Accurate head pose estimation from 2D image data is an essential component of applications such as driver monitoring systems, virtual reality technology, and human-computer interaction. It enables a better determination of user engagement and attentiveness. The most accurate head pose estimators are based on Deep Neural Networks that are trained with the supervised approach and rely primarily on the accuracy of training data. The acquisition of real head pose data with a wide variation of yaw, pitch and roll is a challenging task. Publicly available head pose datasets have limitations with respect to size, resolution, annotation accuracy and diversity. In this work, a methodology is proposed to generate pixel-perfect synthetic 2D headshot images rendered from high-quality 3D synthetic facial models with accurate head pose annotations. A diverse range of variations in age, race, and gender are also provided. The resulting dataset includes more than 300k pairs of RGB images with corresponding head pose annotations. A wide range of variations in pose, illumination and background are included. The dataset is evaluated by training a state-of-the-art head pose estimation model and testing against the popular evaluation-dataset Biwi. The results show that training with purely synthetic data generated using the proposed methodology achieves close to state-of-the-art results on head pose estimation which are originally trained on real human facial datasets.
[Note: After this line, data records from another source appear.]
-- ==== Sys2Proof/Laws/State.lean ====
section
/-! SUPPORT. One lemma per field of State and update: what each named update of the state leaves and
what it writes. All hold by unfolding the update once; no later proof unfolds it again. -/

namespace Sys2Proof.Machine

open Sys2Proof

/-! ### setTeam -/

@[simp] theorem setTeam_now (s : State) (n : Nat) (x : Team) : (s.setTeam n x).now = s.now := rfl
@[simp] theorem setTeam_free (s : State) (n : Nat) (x : Team) : (s.setTeam n x).free = s.free := rfl
@[simp] theorem setTeam_agenda (s : State) (n : Nat) (x : Team) : (s.setTeam n x).agenda = s.agenda := rfl
@[simp] theorem setTeam_issue (s : State) (n : Nat) (x : Team) : (s.setTeam n x).issue = s.issue := rfl
@[simp] theorem setTeam_nextId (s : State) (n : Nat) (x : Team) : (s.setTeam n x).nextId = s.nextId := rfl
@[simp] theorem setTeam_mem (s : State) (n : Nat) (x : Team) : (s.setTeam n x).mem = s.mem := rfl
@[simp] theorem setTeam_hostBad (s : State) (n : Nat) (x : Team) : (s.setTeam n x).hostBad = s.hostBad := rfl
@[simp] theorem setTeam_eccBad (s : State) (n : Nat) (x : Team) : (s.setTeam n x).eccBad = s.eccBad := rfl
@[simp] theorem setTeam_teams (s : State) (n : Nat) (x : Team) : (s.setTeam n x).teams = Tab.set s.teams n x := rfl
@[simp] theorem setTeam_crews (s : State) (n : Nat) (x : Team) : (s.setTeam n x).crews = s.crews := rfl
@[simp] theorem setTeam_tasks (s : State) (n : Nat) (x : Team) : (s.setTeam n x).tasks = s.tasks := rfl
@[simp] theorem setTeam_cohorts (s : State) (n : Nat) (x : Team) : (s.setTeam n x).cohorts = s.cohorts := rfl
@[simp] theorem setTeam_accesses (s : State) (n : Nat) (x : Team) : (s.setTeam n x).accesses = s.accesses := rfl
@[simp] theorem setTeam_ops (s : State) (n : Nat) (x : Team) : (s.setTeam n x).ops = s.ops := rfl
@[simp] theorem setTeam_opOrder (s : State) (n : Nat) (x : Team) : (s.setTeam n x).opOrder = s.opOrder := rfl
@[simp] theorem setTeam_collX (s : State) (n : Nat) (x : Team) : (s.setTeam n x).collX = s.collX := rfl
@[simp] theorem setTeam_past (s : State) (n : Nat) (x : Team) : (s.setTeam n x).past = s.past := rfl
@[simp] theorem setTeam_fulls (s : State) (n : Nat) (x : Team) : (s.setTeam n x).fulls = s.fulls := rfl
@[simp] theorem setTeam_pages (s : State) (n : Nat) (x : Team) : (s.setTeam n x).pages = s.pages := rfl
@[simp] theorem setTeam_pagePtr (s : State) (n : Nat) (x : Team) : (s.setTeam n x).pagePtr = s.pagePtr := rfl
@[simp] theorem setTeam_cores (s : State) (n : Nat) (x : Team) : (s.setTeam n x).cores = s.cores := rfl
@[simp] theorem setTeam_dies (s : State) (n : Nat) (x : Team) : (s.setTeam n x).dies = s.dies := rfl
@[simp] theorem setTeam_ports (s : State) (n : Nat) (x : Team) : (s.setTeam n x).ports = s.ports := rfl
@[simp] theorem setTeam_lpat (s : State) (n : Nat) (x : Team) : (s.setTeam n x).lpat = s.lpat := rfl
@[simp] theorem setTeam_lpatLive (s : State) (n : Nat) (x : Team) : (s.setTeam n x).lpatLive = s.lpatLive := rfl
@[simp] theorem setTeam_lpLenM1 (s : State) (n : Nat) (x : Team) : (s.setTeam n x).lpLenM1 = s.lpLenM1 := rfl
@[simp] theorem setTeam_lpLenLive (s : State) (n : Nat) (x : Team) : (s.setTeam n x).lpLenLive = s.lpLenLive := rfl
@[simp] theorem setTeam_parts (s : State) (n : Nat) (x : Team) : (s.setTeam n x).parts = s.parts := rfl
@[simp] theorem setTeam_funcs (s : State) (n : Nat) (x : Team) : (s.setTeam n x).funcs = s.funcs := rfl
@[simp] theorem setTeam_linkDeg (s : State) (n : Nat) (x : Team) : (s.setTeam n x).linkDeg = s.linkDeg := rfl
@[simp] theorem setTeam_recovery (s : State) (n : Nat) (x : Team) : (s.setTeam n x).recovery = s.recovery := rfl
@[simp] theorem setTeam_thermal (s : State) (n : Nat) (x : Team) : (s.setTeam n x).thermal = s.thermal := rfl
@[simp] theorem setTeam_repair (s : State) (n : Nat) (x : Team) : (s.setTeam n x).repair = s.repair := rfl
@[simp] theorem setTeam_reduced (s : State) (n : Nat) (x : Team) : (s.setTeam n x).reduced = s.reduced := rfl
@[simp] theorem setTeam_stSrc (s : State) (n : Nat) (x : Team) : (s.setTeam n x).stSrc = s.stSrc := rfl
@[simp] theorem setTeam_stLen (s : State) (n : Nat) (x : Team) : (s.setTeam n x).stLen = s.stLen := rfl
@[simp] theorem setTeam_stAddr (s : State) (n : Nat) (x : Team) : (s.setTeam n x).stAddr = s.stAddr := rfl
@[simp] theorem setTeam_stData (s : State) (n : Nat) (x : Team) : (s.setTeam n x).stData = s.stData := rfl
@[simp] theorem setTeam_stCmd (s : State) (n : Nat) (x : Team) : (s.setTeam n x).stCmd = s.stCmd := rfl
@[simp] theorem setTeam_stResult (s : State) (n : Nat) (x : Team) : (s.setTeam n x).stResult = s.stResult := rfl
@[simp] theorem setTeam_fwImage (s : State) (n : Nat) (x : Team) : (s.setTeam n x).fwImage = s.fwImage := rfl
@[simp] theorem setTeam_wqBase (s : State) (n : Nat) (x : Team) : (s.setTeam n x).wqBase = s.wqBase := rfl
@[simp] theorem setTeam_wqEn (s : State) (n : Nat) (x : Team) : (s.setTeam n x).wqEn = s.wqEn := rfl
@[simp] theorem setTeam_wqLogsz (s : State) (n : Nat) (x : Team) : (s.setTeam n x).wqLogsz = s.wqLogsz := rfl
@[simp] theorem setTeam_wqTail (s : State) (n : Nat) (x : Team) : (s.setTeam n x).wqTail = s.wqTail := rfl
@[simp] theorem setTeam_wqHead (s : State) (n : Nat) (x : Team) : (s.setTeam n x).wqHead = s.wqHead := rfl
@[simp] theorem setTeam_pfCtxb (s : State) (n : Nat) (x : Team) : (s.setTeam n x).pfCtxb = s.pfCtxb := rfl
@[simp] theorem setTeam_pfCodeb (s : State) (n : Nat) (x : Team) : (s.setTeam n x).pfCodeb = s.pfCodeb := rfl
@[simp] theorem setTeam_repairs (s : State) (n : Nat) (x : Team) : (s.setTeam n x).repairs = s.repairs := rfl
@[simp] theorem setTeam_stops (s : State) (n : Nat) (x : Team) : (s.setTeam n x).stops = s.stops := rfl
@[simp] theorem setTeam_transients (s : State) (n : Nat) (x : Team) : (s.setTeam n x).transients = s.transients := rfl
@[simp] theorem setTeam_rowsUsed (s : State) (n : Nat) (x : Team) : (s.setTeam n x).rowsUsed = s.rowsUsed := rfl
@[simp] theorem setTeam_chanCopy (s : State) (n : Nat) (x : Team) : (s.setTeam n x).chanCopy = s.chanCopy := rfl
@[simp] theorem setTeam_chanHeld (s : State) (n : Nat) (x : Team) : (s.setTeam n x).chanHeld = s.chanHeld := rfl
@[simp] theorem setTeam_chanRetired (s : State) (n : Nat) (x : Team) : (s.setTeam n x).chanRetired = s.chanRetired := rfl
@[simp] theorem setTeam_reserveUsed (s : State) (n : Nat) (x : Team) : (s.setTeam n x).reserveUsed = s.reserveUsed := rfl
@[simp] theorem setTeam_releaseAsked (s : State) (n : Nat) (x : Team) : (s.setTeam n x).releaseAsked = s.releaseAsked := rfl
@[simp] theorem setTeam_waysRetired (s : State) (n : Nat) (x : Team) : (s.setTeam n x).waysRetired = s.waysRetired := rfl
@[simp] theorem setTeam_vacant (s : State) (n : Nat) (x : Team) : (s.setTeam n x).vacant = s.vacant := rfl
@[simp] theorem setTeam_irqs (s : State) (n : Nat) (x : Team) : (s.setTeam n x).irqs = s.irqs := rfl
@[simp] theorem setTeam_sent (s : State) (n : Nat) (x : Team) : (s.setTeam n x).sent = s.sent := rfl

/-! ### setCrew -/

@[simp] theorem setCrew_now (s : State) (n : Nat) (x : Crew) : (s.setCrew n x).now = s.now := rfl
@[simp] theorem setCrew_free (s : State) (n : Nat) (x : Crew) : (s.setCrew n x).free = s.free := rfl
@[simp] theorem setCrew_agenda (s : State) (n : Nat) (x : Crew) : (s.setCrew n x).agenda = s.agenda := rfl
@[simp] theorem setCrew_issue (s : State) (n : Nat) (x : Crew) : (s.setCrew n x).issue = s.issue := rfl
@[simp] theorem setCrew_nextId (s : State) (n : Nat) (x : Crew) : (s.setCrew n x).nextId = s.nextId := rfl
@[simp] theorem setCrew_mem (s : State) (n : Nat) (x : Crew) : (s.setCrew n x).mem = s.mem := rfl
@[simp] theorem setCrew_hostBad (s : State) (n : Nat) (x : Crew) : (s.setCrew n x).hostBad = s.hostBad := rfl
@[simp] theorem setCrew_eccBad (s : State) (n : Nat) (x : Crew) : (s.setCrew n x).eccBad = s.eccBad := rfl
@[simp] theorem setCrew_teams (s : State) (n : Nat) (x : Crew) : (s.setCrew n x).teams = s.teams := rfl
@[simp] theorem setCrew_crews (s : State) (n : Nat) (x : Crew) : (s.setCrew n x).crews = Tab.set s.crews n x := rfl
@[simp] theorem setCrew_tasks (s : State) (n : Nat) (x : Crew) : (s.setCrew n x).tasks = s.tasks := rfl
@[simp] theorem setCrew_cohorts (s : State) (n : Nat) (x : Crew) : (s.setCrew n x).cohorts = s.cohorts := rfl
@[simp] theorem setCrew_accesses (s : State) (n : Nat) (x : Crew) : (s.setCrew n x).accesses = s.accesses := rfl
@[simp] theorem setCrew_ops (s : State) (n : Nat) (x : Crew) : (s.setCrew n x).ops = s.ops := rfl
@[simp] theorem setCrew_opOrder (s : State) (n : Nat) (x : Crew) : (s.setCrew n x).opOrder = s.opOrder := rfl
@[simp] theorem setCrew_collX (s : State) (n : Nat) (x : Crew) : (s.setCrew n x).collX = s.collX := rfl
@[simp] theorem setCrew_past (s : State) (n : Nat) (x : Crew) : (s.setCrew n x).past = s.past := rfl
@[simp] theorem setCrew_fulls (s : State) (n : Nat) (x : Crew) : (s.setCrew n x).fulls = s.fulls := rfl
@[simp] theorem setCrew_pages (s : State) (n : Nat) (x : Crew) : (s.setCrew n x).pages = s.pages := rfl
@[simp] theorem setCrew_pagePtr (s : State) (n : Nat) (x : Crew) : (s.setCrew n x).pagePtr = s.pagePtr := rfl
@[simp] theorem setCrew_cores (s : State) (n : Nat) (x : Crew) : (s.setCrew n x).cores = s.cores := rfl
@[simp] theorem setCrew_dies (s : State) (n : Nat) (x : Crew) : (s.setCrew n x).dies = s.dies := rfl
@[simp] theorem setCrew_ports (s : State) (n : Nat) (x : Crew) : (s.setCrew n x).ports = s.ports := rfl
@[simp] theorem setCrew_lpat (s : State) (n : Nat) (x : Crew) : (s.setCrew n x).lpat = s.lpat := rfl
@[simp] theorem setCrew_lpatLive (s : State) (n : Nat) (x : Crew) : (s.setCrew n x).lpatLive = s.lpatLive := rfl
@[simp] theorem setCrew_lpLenM1 (s : State) (n : Nat) (x : Crew) : (s.setCrew n x).lpLenM1 = s.lpLenM1 := rfl
@[simp] theorem setCrew_lpLenLive (s : State) (n : Nat) (x : Crew) : (s.setCrew n x).lpLenLive = s.lpLenLive := rfl
@[simp] theorem setCrew_parts (s : State) (n : Nat) (x : Crew) : (s.setCrew n x).parts = s.parts := rfl
@[simp] theorem setCrew_funcs (s : State) (n : Nat) (x : Crew) : (s.setCrew n x).funcs = s.funcs := rfl
@[simp] theorem setCrew_linkDeg (s : State) (n : Nat) (x : Crew) : (s.setCrew n x).linkDeg = s.linkDeg := rfl
@[simp] theorem setCrew_recovery (s : State) (n : Nat) (x : Crew) : (s.setCrew n x).recovery = s.recovery := rfl
@[simp] theorem setCrew_thermal (s : State) (n : Nat) (x : Crew) : (s.setCrew n x).thermal = s.thermal := rfl
@[simp] theorem setCrew_repair (s : State) (n : Nat) (x : Crew) : (s.setCrew n x).repair = s.repair := rfl
@[simp] theorem setCrew_reduced (s : State) (n : Nat) (x : Crew) : (s.setCrew n x).reduced = s.reduced := rfl
@[simp] theorem setCrew_stSrc (s : State) (n : Nat) (x : Crew) : (s.setCrew n x).stSrc = s.stSrc := rfl
@[simp] theorem setCrew_stLen (s : State) (n : Nat) (x : Crew) : (s.setCrew n x).stLen = s.stLen := rfl
@[simp] theorem setCrew_stAddr (s : State) (n : Nat) (x : Crew) : (s.setCrew n x).stAddr = s.stAddr := rfl
@[simp] theorem setCrew_stData (s : State) (n : Nat) (x : Crew) : (s.setCrew n x).stData = s.stData := rfl
@[simp] theorem setCrew_stCmd (s : State) (n : Nat) (x : Crew) : (s.setCrew n x).stCmd = s.stCmd := rfl
@[simp] theorem setCrew_stResult (s : State) (n : Nat) (x : Crew) : (s.setCrew n x).stResult = s.stResult := rfl
@[simp] theorem setCrew_fwImage (s : State) (n : Nat) (x : Crew) : (s.setCrew n x).fwImage = s.fwImage := rfl
@[simp] theorem setCrew_wqBase (s : State) (n : Nat) (x : Crew) : (s.setCrew n x).wqBase = s.wqBase := rfl
@[simp] theorem setCrew_wqEn (s : State) (n : Nat) (x : Crew) : (s.setCrew n x).wqEn = s.wqEn := rfl
@[simp] theorem setCrew_wqLogsz (s : State) (n : Nat) (x : Crew) : (s.setCrew n x).wqLogsz = s.wqLogsz := rfl
@[simp] theorem setCrew_wqTail (s : State) (n : Nat) (x : Crew) : (s.setCrew n x).wqTail = s.wqTail := rfl
@[simp] theorem setCrew_wqHead (s : State) (n : Nat) (x : Crew) : (s.setCrew n x).wqHead = s.wqHead := rfl
@[simp] theorem setCrew_pfCtxb (s : State) (n : Nat) (x : Crew) : (s.setCrew n x).pfCtxb = s.pfCtxb := rfl
@[simp] theorem setCrew_pfCodeb (s : State) (n : Nat) (x : Crew) : (s.setCrew n x).pfCodeb = s.pfCodeb := rfl
@[simp] theorem setCrew_repairs (s : State) (n : Nat) (x : Crew) : (s.setCrew n x).repairs = s.repairs := rfl
@[simp] theorem setCrew_stops (s : State) (n : Nat) (x : Crew) : (s.setCrew n x).stops = s.stops := rfl
@[simp] theorem setCrew_transients (s : State) (n : Nat) (x : Crew) : (s.setCrew n x).transients = s.transients := rfl
@[simp] theorem setCrew_rowsUsed (s : State) (n : Nat) (x : Crew) : (s.setCrew n x).rowsUsed = s.rowsUsed := rfl
@[simp] theorem setCrew_chanCopy (s : State) (n : Nat) (x : Crew) : (s.setCrew n x).chanCopy = s.chanCopy := rfl
@[simp] theorem setCrew_chanHeld (s : State) (n : Nat) (x : Crew) : (s.setCrew n x).chanHeld = s.chanHeld := rfl
@[simp] theorem setCrew_chanRetired (s : State) (n : Nat) (x : Crew) : (s.setCrew n x).chanRetired = s.chanRetired := rfl
@[simp] theorem setCrew_reserveUsed (s : State) (n : Nat) (x : Crew) : (s.setCrew n x).reserveUsed = s.reserveUsed := rfl
@[simp] theorem setCrew_releaseAsked (s : State) (n : Nat) (x : Crew) : (s.setCrew n x).releaseAsked = s.releaseAsked := rfl
@[simp] theorem setCrew_waysRetired (s : State) (n : Nat) (x : Crew) : (s.setCrew n x).waysRetired = s.waysRetired := rfl
@[simp] theorem setCrew_vacant (s : State) (n : Nat) (x : Crew) : (s.setCrew n x).vacant = s.vacant := rfl
@[simp] theorem setCrew_irqs (s : State) (n : Nat) (x : Crew) : (s.setCrew n x).irqs = s.irqs := rfl
@[simp] theorem setCrew_sent (s : State) (n : Nat) (x : Crew) : (s.setCrew n x).sent = s.sent := rfl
As there is a domain gap between the synthetic images and real-world images in the feature space, initial experimental results fall short of the current state-of-the-art. To reduce the domain gap, a semi-supervised visual domain adaptation approach is proposed, which simultaneously trains with the labelled synthetic data and the unlabeled real data. When domain adaptation is applied, a significant improvement in model performance is achieved. Additionally, by applying a data fusion-based transfer learning approach, better results are achieved than previously published work on this topic.

Highlights

  • Head Pose Estimation (HPE) continues to be an active area of research in the computer vision (CV) domain because of its diverse application across a range of CV technologies

  • The only work that deals with domain adaptation on the regression task, on HPE, is proposed by Kuhnke and Ostermann [42], which reduces the negative transfer from the source outliers through generating source sampler weights during training and propose Partial Adversarial Domain Adaptation for Continuous label spaces (PADACO)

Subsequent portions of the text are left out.